From: Thomas Evangelidis (tevang3_at_gmail.com)
Date: Thu Jun 19 2014 - 02:38:50 CDT
If you have trajectories of the two monomers in isolation you may want to
consider MM/PBSA which is more accurate than plain interaction energy, as
it also considers the desolvation penalty of dimer formation.

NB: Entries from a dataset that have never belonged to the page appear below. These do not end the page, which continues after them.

-- ==== Sys2Proof/Machine/RestoreOps.lean ====
section
/-! DEFINITION. What coachman B restores from the NV store at the end of STAGING and on exit from VIGIL (R180, R185, R406,
R482). -/

namespace Sys2Proof.Machine

/-- Pieces of `n` octets, `count` of them. -/
def pieces (n count : Nat) (bs : List Octet) : List (List Octet) := (List.range count).map fun k => slice bs (n * k) n

/-- Is any octet not 0? -/
def nonzero (bs : List Octet) : Bool := bs.any (· != 0)

/-- A fault entry from its 16 octets. -/
def entryOf (bs : List Octet) : FaultEntry :=
  let w (k : Nat) : Word := BitVec.ofNat 32 (fromLE (slice bs (4 * k) 4))
  ⟨w 0, w 1, w 2, w 3⟩

/-- SEQ of a fault entry (R478). -/
def FaultEntry.seq (e : FaultEntry) : Nat := e.w0.toNat % 65536

/-- Is a 16-bit SEQ newer than another? -/
def seqNewer16 (a b : Nat) : Bool := let d := (a + 65536 - b) % 65536; decide (0 < d ∧ d < 32768)

/-- Does a half of the hot region hold a MAGIC, and does its CRC hold (R404)? -/
def hotMagic (bs : List Octet) : Bool := fromLE (bs.take 4) == 0x54485A51
def hotOk (bs : List Octet) : Bool := hotMagic bs && fromLE (bs.drop 0x7FC) == crc32 (bs.take 0x7FC)

/-- The first page of the history ring that nothing has written, or the first page of all. -/
def State.historyPlace (s : State) : Nat :=
  ((List.range 126).find? fun k => !nonzero (smRange s.nvs.array (0x10200 + 256 * k) 256)).getD 0

/-- The hot image is restored (R406): the fault collector and the sprag find their parts of it (DEDUCED, log entry 50). -/
def State.hotRestore (s : State) : State :=
  let a := smRange s.nvs.array 0 0x800
  let b := smRange s.nvs.array 0x800 0x800
  let pick : Option (Nat × List Octet) := match hotOk a, hotOk b with
    | false, false => none
    | true, false => some (1, a)
    | false, true => some (2, b)
    | true, true => if seqNewer (seqOf b) (seqOf a) then some (2, b) else some (1, a)
  match pick with
  | some (h, bs) =>
    let tail := ((pieces 16 64 (bs.drop 0x210)).filter nonzero).map entryOf
    let hist := (pieces 16 16 (bs.drop 0x110)).filter nonzero
    let s := { s with
      nvs := { s.nvs with hot := smPutList [] 0 bs, half := h }
      flt := { s.flt with tail := (s.flt.tail ++ tail.reverse).take 64 }
      hold := { s.hold with history := hist } }
    (s.set NVS_STATUS_HOT_VALID 1).set NVS_STATUS_HOT_SEQ (seqOf bs)
  | none =>
    let seq := max (seqOf a) (seqOf b)
    let s := { s with nvs := { s.nvs with hot := smPutList [] 4 (octetsLE 4 seq), half := 0 } }
    let s := (s.set NVS_STATUS_HOT_VALID 0).set NVS_STATUS_HOT_SEQ seq
    s.when (hotMagic a || hotMagic b) (·.raise NVS_EVT_HOT_RESTORE_FAIL)

/-- A model from its record (R183). -/
def modelOf (bs : List Octet) : Model :=
  let u (k n : Nat) : Nat := fromLE (slice bs k n)
  let i (k n : Nat) : Int := signedOf (8 * n) (u k n)
  let y48 (x : Int) : Rat := (x : Rat) / (2 ^ 48 : Nat)
  { tRef := (u 0x08 6 : Rat) / (86400 : Nat), y0 := y48 (i 0x10 8), a := y48 (i 0x18 4), c1 := y48 (i 0x1C 4),
    c2 := (i 0x20 4 : Rat) / (2 ^ 56 : Nat), tempRef := (i 0x24 2 : Rat) / (256 : Nat), terms := u 0x26 1,
    uy0 := y48 (u 0x2C 4 : Nat), ua := y48 (u 0x30 4 : Nat), uT := y48 (u 0x34 4 : Nat) }

/-- The newest of some records that hold their MAGIC and CRC (R182). -/
def newestRecord (magic : Nat) (rs : List (List Octet)) : Option (List Octet) :=
  (rs.filter (recordOk magic)).foldl (fun best r => match best with
    | none => some r
    | some b => if seqNewer (seqOf r) (seqOf b) then some r else some b) none

/-- The places of the model: both records and the copy in the hot image (R185). -/
def State.modelRecords (s : State) : List (List Octet) :=
  [s.nvOctets 0x10000 256, s.nvOctets 0x10100 256, s.hotGet 0x10 256]

/-- The model is restored at the end of STAGING (R169, R185): y0 is to be anchored again (DEDUCED, log entry 50). -/
def State.modelRestore (s : State) : State :=
  match newestRecord modelMagic s.modelRecords with
  | none => s.when (s.modelRecords.any fun r => fromLE (r.take 4) == modelMagic) (·.raise HOLD_EVT_RESTORE_FAIL)
  | some bs =>
    let m := modelOf bs
    let s := { s with hold := { s.hold with
      model := m, prior := some m, refSet := true, obs := [], learnMin := fromLE (slice bs 0x28 4), newMin := 0 } }
    ((s.setStage 1).set HOLD_STATUS_RESTORED 1).reportModel

/-- The model is restored on exit from VIGIL at the stage it had at entry (R169, R179) (DEDUCED, log entry 50). -/
def State.modelReturn (s : State) : State :=
  match newestRecord modelMagic s.modelRecords with
  | none => s
  | some bs =>
    if s.hold.vigilStage < 2 then s
    else ({ s with hold := { s.hold with model := modelOf bs } }.setStage s.hold.vigilStage).reportModel

/-- The calibration word is loaded at the end of STAGING (R180) (DEDUCED, log entry 50). -/
def State.calRestore (s : State) : State :=
  match newestRecord calMagic [s.nvOctets 0x18000 256, s.nvOctets 0x18100 256] with
  | none => s
  | some bs => (s.setWide HOLD_CAL_LO HOLD_CAL_HI 16 (signedOf 64 (fromLE (slice bs 8 8)))).set HOLD_STATUS_CAL_VALID 1

/-- Is a page of the event log valid (R482)? -/
def logPageOk (bs : List Octet) : Bool :=
  fromLE (bs.take 4) == 0x4C455A51 && fromLE (slice bs 0x0C 4) == crc32 (bs.take 12 ++ bs.drop 16)

/-- The entries of a page of the event log, newest first. -/
def logPageEntries (bs : List Octet) : List FaultEntry :=
  ((pieces 16 (min 15 (fromLE (slice bs 8 1))) (bs.drop 16)).map entryOf).reverse

/-- The event log is recovered (R478, R482): its newest page, then the entries that only the hot tail holds; `since` are the
entries logged since the reset, oldest first (DEDUCED, log entry 50). -/
def State.logRecover (since : List FaultEntry) (s : State) : State :=
  let pages := (List.range 112).map fun k => (k, s.nvOctets (0x1000 + 256 * k) 256)
  let best := (pages.filter fun p => logPageOk p.2).foldl (fun (b : Option (Nat × List Octet)) p => match b with
    | none => some p
    | some q => if seqNewer (seqOf p.2) (seqOf q.2) then some p else some q) none
  let s := match best with
    | none => s
    | some (k, bs) => { s with flt := { s.flt with page := k, pageSeq := seqOf bs, pageEntries := logPageEntries bs } }
  let newest := s.flt.pageEntries.head?.map FaultEntry.seq
  let tail := (s.flt.tail.drop since.length).reverse
  let fresh := tail.filter fun e => match newest with | none => true | some q => seqNewer16 e.seq q
  let last := match fresh.getLast? with | some e => some e.seq | none => newest
  let next := match last with | none => 0 | some q => (q + 1) % 65536
  let s := { s with flt := { s.flt with seq := next } }
  let s := s.set FLT_NVLOG_NEXT_SEQ s.flt.seq
  if s.get NVS_PROTECT_LEVEL = 3 then s else (fresh ++ since).foldl (fun t e => t.pageAppend e) s

end Sys2Proof.Machine
end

On 18 June 2014 20:59, Fotis Baltoumas <fbaltoumas_at_biol.uoa.gr> wrote:
> Dear NAMD users,
>
> Having performed a number of MD simulations on protein-protein complexes
> with NAMD, I am currently attempting an evaluation of interaction energy
> values with VMD's NAMD Energy plugin. In my simulations I defined periodic
> boundary conditions and used the Particle Mesh Ewald method for full
> electrostatics.
> My question is: should I also use PME in the calculation of electrostatic
> interaction energy, or should I use the default settings, and calculate
> with Coulomb's law and the defined cutoff? I have attempted both and,
> although for some complexes the results are similar, in other cases the
> changes are dramatic. For one particular example the results are:
> Electrostatics without PME: -26.22 kcal/mol (Std. Dev.=10.16)
> Electrostatics with PME: -204.58 kcal/mol (Std. Dev.=10.53)
> In your opinion, which value should I trust as "biologically relevant"?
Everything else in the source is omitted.